This implementation supports multiple cards, each containing a processor and a cache, as described in [Goodman83]. The technique involves monitoring the bus for references to main storage. The contention for cache cycles between the processor and the bus is resolved by using two identical copies of the tag memory.

#### Introduction

Microprocessor systems today are frequently built using a standard bus structure to connect the printed circuit boards. Of these standard buses, by far the most popular is the Multibus or some variation, such as the proposed IEEE P796 standard. The typical configuration of a processor card in such a system includes, along with the processor, an amount of memory — typically up to 16K bytes of ROM and 32K bytes of RAM. Usually the RAM may be accessed by other bus masters through the bus, and so is additional memory contained in memory boards. However, the access rate over the bus is so low that even a single processor suffers a severe speed penalty unless it accesses its local memory nearly all the time.

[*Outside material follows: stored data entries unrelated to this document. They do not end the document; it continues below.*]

/-- Settles O38: the first attempt is a successful one, which ends the loop; its events are counted by those of its parts. -/
theorem eraseFirstSuccessEventCount : Obligations.EraseFirstSuccessEventCount := by
  intro s n later ⟨h, _⟩ hc hn hscript
  have hexec := exec_e_eq n h hc
  obtain ⟨hbegin, -⟩ := eraseLooped_begin hn h
  have hsucc : SucceededAttempt later (eraseEntry s) (eraseAttempt (eraseEntry s)) :=
    eraseAttempt_succeeded (eraseEntry_attemptReady h) hscript
  rw [hbegin, eraseLoop_over (.inl hsucc.ok)] at hexec
  generalize eraseAttempt (eraseEntry s) = u at hexec hsucc
  obtain ⟨hlength, hpulses, hsettles, hreads⟩ := attemptEvents_erased s.cfg s.cfg.memorySize
  refine ⟨_, _, hexec, responseWord_of_bare 7 rfl ((eraseStatus_eq_ok_iff _).mpr hsucc.ok) hsucc.failAddr hsucc.failVal,
    hsucc.mem, by simp [hsucc.trace], rfl, ?_, ?_, ?_, ?_⟩
  · simp only [List.length_append, hlength, eraseCleanupEvents, List.length_cons, List.length_nil]; omega
  · simp only [erasePulses_append, hpulses]; rfl
  · simp only [List.count_append, hsettles]; rfl
  · simp [List.count_append, hreads, eraseCleanupEvents]

/-- An E that has made no attempt yet. -/
theorem sameRun_entry (s : State) : SameRun (eraseEntry s) 0 (eraseEntry s) :=
  ⟨rfl, rfl, rfl, [], by simp, rfl, rfl⟩

/-- On a device that fails every pulse, without a cancel, the loop uses up all its attempts, by induction on the pulses left. -/
theorem eraseLoop_unerasable {s : State} (hs : AttemptReady s) (n : Nat) (fails later : List EraseDraw)
    (answers : List Bool) {k : Nat} {t : State} (ht : AttemptReady t) (hrun : SameRun s k t)
    (hok : (eraseRecord t).ok = false) (hk : k + fails.length = n) (hscript : t.eraseScript = fails ++ later)
    (hx : ∀ x ∈ fails, leavesUnerased s.cfg.memorySize x)
    (hcancel : t.cancelIn = List.replicate fails.length false ++ answers) :
    (eraseRecord (eraseLoop n fails.length t)).ok = false ∧ (eraseRecord (eraseLoop n fails.length t)).cancelled = false ∧
      (eraseLoop n fails.length t).eraseScript = later ∧ (eraseLoop n fails.length t).cancelIn = answers := by
  induction fails generalizing k t with
  | nil => exact ⟨hok, hrun.goesOn, hscript, hcancel⟩
  | cons x fails ih =>
    obtain ⟨hx, hxs⟩ := List.forall_mem_cons.mp hx
    have hfail := eraseAttempt_failed ht hscript hcancel (by rw [hrun.cfg]; exact hx)
    have ha := attempts_step ht hrun
    rw [List.length_cons] at hk ⊢
    rw [eraseLoop, if_pos ⟨by rw [hrun.attempt]; omega, hok, hrun.goesOn⟩]
    exact ih (ha.ready hs) (ha.sameRun hfail.ok hfail.cancelled) hfail.ok (by omega) hfail.eraseScript hxs hfail.cancelIn

/-- Settles O35: the loop uses up the pulses and the answers, and the counts are those of any E that answers `ERASE_FAILED`. -/
theorem unerasableDeviceFailsAfterAllAttempts : Obligations.UnerasableDeviceFailsAfterAllAttempts := by
  intro s fails later answers hq hc hscript hx hcancel
  have hready := eraseEntry_attemptReady hq.1
  obtain ⟨hok, hcancelled, hlater, hanswers⟩ := eraseLoop_unerasable hready fails.length fails later answers hready
    (sameRun_entry s) rfl (Nat.zero_add _) hscript hx hcancel
  have hexec := exec_e_eq fails.length hq.1 hc
  have hstatus : (eraseEnded (eraseLooped fails.length s)).status = .eraseFailed :=
    (eraseStatus_eq_eraseFailed_iff _).mpr ⟨hok, hcancelled⟩
  obtain ⟨evs, htrace, -, -, hreports, hpulses⟩ := eraseAttemptsAreBounded s _ fails.length hq hc hexec
  exact ⟨_, evs, hexec, hstatus, htrace, hpulses hstatus, (hreports (by simp [hstatus])).trans (hpulses hstatus), hlater,
    hanswers⟩
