-- ==== Sys2Proof/Machine/Step.lean ====
section
/-! DEFINITION. One step of the machine is one transaction at the port (30_encoding.md R70, R71; 20_memory.md R55). The
engine has no program counter and fetches no instruction (10_state.md R37, 20_memory.md R63): the command the host
offers next is what a step runs (log 1). -/

namespace Sys2Proof.Machine

/-- One step. -/
def step (s : State) : Host.Outcome State Fault Refusal := transact s

/-- One step with the outcome R13 names: it ends in a fault where the command sets ERR from 0 to 1 (D9: claims take 'no
fault' as a premise). `step` goes on from there with the state R214 gives (log 2). -/
def contractStep (s : State) : Host.Outcome State Fault Refusal := contractOutcome s (step s)

/-- `s` with the instruction whose bits are `w` offered next at the port, so that the next step runs it: bits 31..0 are
the command word, bits 63..32 the data word, zero for a table row of 32 bits (log 1, 13). -/
def State.withFetchWord (s : State) (nbits w : Nat) : State :=
  offerCommand (tableCommand nbits w) (tableData nbits w) s

end Sys2Proof.Machine
end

This organization has been shown to be effective in some environments: where for example, each processor is pre-assigned a fixed task. However, it has proved unsatisfactory in others, in particular when several processors attempt to share a common set of tasks. In such cases, it has been difficult to partition the set of tasks so that the number of accesses over the bus is kept low.

One way around this problem is to replace the local memory with cache memory. Caches, which have long been used on high performance computers [Liptay68], have been designed into many minicomputers[Bell78, DataG80], and are now starting to appear in microprocessor systems [Isaak82]. They work by taking advantage of the spatial and temporal locality observed in

memory references patterns, and even with a small cache, 90% or more of accesses are typically to data held in the cache.

When main storage has to be accessed, a cache exploits this spatial locality by fetching a block of words surrounding the accessed word, as neighboring locations are most likely to be referenced next. It exploits temporal locality in the way that it replaces entries in the cache — it aims at throwing out the items that will not be referenced for the longest time hence.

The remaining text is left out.